Делать нечего, Лена написала объявления о продаже дома, утвари, дров, развесила по столбам в поселке. Надо сказать, что она увидела мать совсем поникшей от горя. Видно, у нее был сильный стресс: она то плакала, то сидела молча, то начинала тихонько причитать, качаясь из стороны в сторону. Очень просила дочку сводить на могилу Степана.
Когда пришли на кладбище, Лена увидела, что он похоронен в общей оградке рядом с Федором… Два родных человека, ненавидящие друг друга при жизни, казалось, примирились после смерти… Анна долго без слез стояла возле могилы, видно, она как-то успокаивалась… А дома уснула, переговорив с дочерью о поминках.
Лена подготовила все к девятинам: кому отнесла заготовленные узелки со сладостями, платочками, как принято в поселке, кого пригласила по желанию матери домой. Анна то просыпалась, то снова впадала в забытье, видно, так устала от произошедшего, потеряла счет времени, что ей было все равно, как все будет идти. Лена не стала ее будить, когда назавтра пришли люди, извинилась перед ними за мать, сказав о плохом ее самочувствии (да все и понимали, как тяжело теперь пожилой женщине). Посидели, поговорили, поели приготовленные блюда, получили с собой узелки со сладостями и разошлись по домам.
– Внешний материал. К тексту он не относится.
/-! ## Ill-formed lines are refused, by the check and by the machine -/

theorem test_wf_unbound_operand : programWf [] 0 [.request (.r 1) 0x00#5 (.res (.r 0)) (.lit 0)] = false := by decide
theorem test_wf_bound_operand : programWf [] 0
    [.request (.r 0) 0x16#5 (.lit 0) (.lit 0), .request (.r 1) 0x19#5 (.res (.r 0)) (.lit 0)] = true := by decide
theorem test_wf_unbound_memRead : programWf [] 0 [.memRead (.r 1) (.lit 0) (.res (.t 3))] = false := by decide
theorem test_wf_no_table : programWf [] 0 [.unmap 0 0] = false ∧ programWf [] 0 [.construct, .unmap 1 0] = false ∧
    programWf [] 0 [.construct, .unmap 0 0] = true := by decide
theorem test_wf_operand_count : AsmLine.wf { dest := 0, head := .core 0x15#5, operands := [.num 1] } = false ∧
    AsmLine.wf { dest := 0, head := .core 0x16#5, operands := [.num 1] } = false ∧
    AsmLine.wf { dest := 0, head := .pseudo .canon, operands := [] } = false := by decide
theorem test_wf_literal_width : AsmLine.wf { dest := 0, head := .core 0x00#5, operands := [.num (2 ^ 64)] } = false ∧
    AsmLine.wf { dest := 0, head := .core 0x00#5, operands := [.num (2 ^ 64 - 1)] } = true := by decide
theorem test_wf_leaf_flags : AsmLine.wf { dest := 0, head := .pseudo .pteLeaf, operands := [.num 1, .name 0] } = false := by decide
theorem test_wf_reserved_code : AsmLine.wf { dest := 0, head := .core 0x1a#5, operands := [] } = false := by decide
theorem test_refused_unbound : refusalOf (step (run [.request (.r 1) 0x00#5 (.res (.r 0)) (.lit 0)])) =
    some (.unboundOperand (.r 0)) := by decide
theorem test_refused_table : refusalOf (step (run [.unmap 0 0])) = some (.noSuchTable 0) := by decide

/-! ## The assembler (R84, R85) -/

theorem test_parse_flags : parseLine "r2 = PTE_NEW r1, V|R|W|X" =
    .ok { dest := 2, head := .core 0x15#5, operands := [.name 1, .flags [.V, .R, .W, .X]] } := by decide
theorem test_parse_literal : parseLine "r1 = PA_FLOOR 0x8020_0ABC" =
    .ok { dest := 1, head := .core 0x0a#5, operands := [.num 0x80200ABC] } := by decide
theorem test_parse_no_operand : parseLine "r7 = PTE_EMPTY" = .ok { dest := 7, head := .core 0x16#5, operands := [] } := by decide
theorem test_parse_refuses : parseLine "r7 = PTE_FULL" = .error .noSuchMnemonic ∧
    parseLine "PTE_EMPTY" = .error .malformed := by decide
/-- R84: V|R|W is 0x07. P2 line 2: V|R|W|X is 0xF. -/
theorem test_assemble_flags : assembleLine { dest := 2, head := .core 0x15#5, operands := [.name 1, .flags [.V, .R, .W, .X]] } =
    .ok [.request (.r 2) 0x15#5 (.res (.r 1)) (.lit 0xF#64)] ∧ flagSet [.V, .R, .W] = 0x07#8 := by decide
theorem test_assemble_refuses :
    assembleLine { dest := 0, head := .core 0x1a#5, operands := [] } = .error .noSuchMnemonic ∧
    assembleLine { dest := 0, head := .core 0x15#5, operands := [.num 1] } = .error .operandCount ∧
    assembleLine { dest := 0, head := .core 0x00#5, operands := [.num (2 ^ 64)] } = .error .literalTooWide ∧
    assembleLine { dest := 0, head := .pseudo .pteLeaf, operands := [.num 1, .name 0] } = .error .flagsNotLiteral := by decide

/-- A build with `CEIL_ZERO_FAULTS` true. -/
def zeroFaults : Config := { ceilZeroFaults := true }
Остались Надя, когда-то часто ночевавшая в доме, пришла и сильно постаревшая Малайя, знавшая Лену, сидели и беседовали, когда вошла отдохнувшая мать. Она удивилась, что никого нет за столом, и посуда стоит пустая, ее успокоили: народ был, и все прошло хорошо. Анна недоверчиво смотрела на девчат и не знала, что думать и говорить. Лена усадила мать за стол, положила еды, разговорились. Анна успокоилась, видно, почувствовала, что так и было. Дочь поняла, что именно разговорами надо ее отвлекать. А в это время, услышав, что приехала любимая учительница, приехали бывшие ученики, обнимая ее и делясь своими новостями.
Так потихоньку пришел вечер, Анна снова уснула, а Лена долго не могла успокоиться сама: было страшно, темно и пусто в доме. Наступали осенние холода, чтобы не простудить мать, она натопила дом дровами, сидела у плиты и смотрела на огонь, подкладывая полена, чтобы тепла хватило до утра. Уснула уже, когда стало светать. Собачка всю ночь молчала, видимо, никто не тревожил, хотя по поселку уже давно ходили слухи о бесчинствах по усадьбам. А тут и подавно можно чем-то поживиться: никого из мужчин, одни женщины. Но Бог миловал, хотя каждую ночь и мать, и дочь молились о защите, разговаривали допоздна, вспоминая былое. Дочь, как и раньше, расспрашивала о юности матери, вспоминала обиды отца. Сидя рядышком, они отогревались теплом друг друга.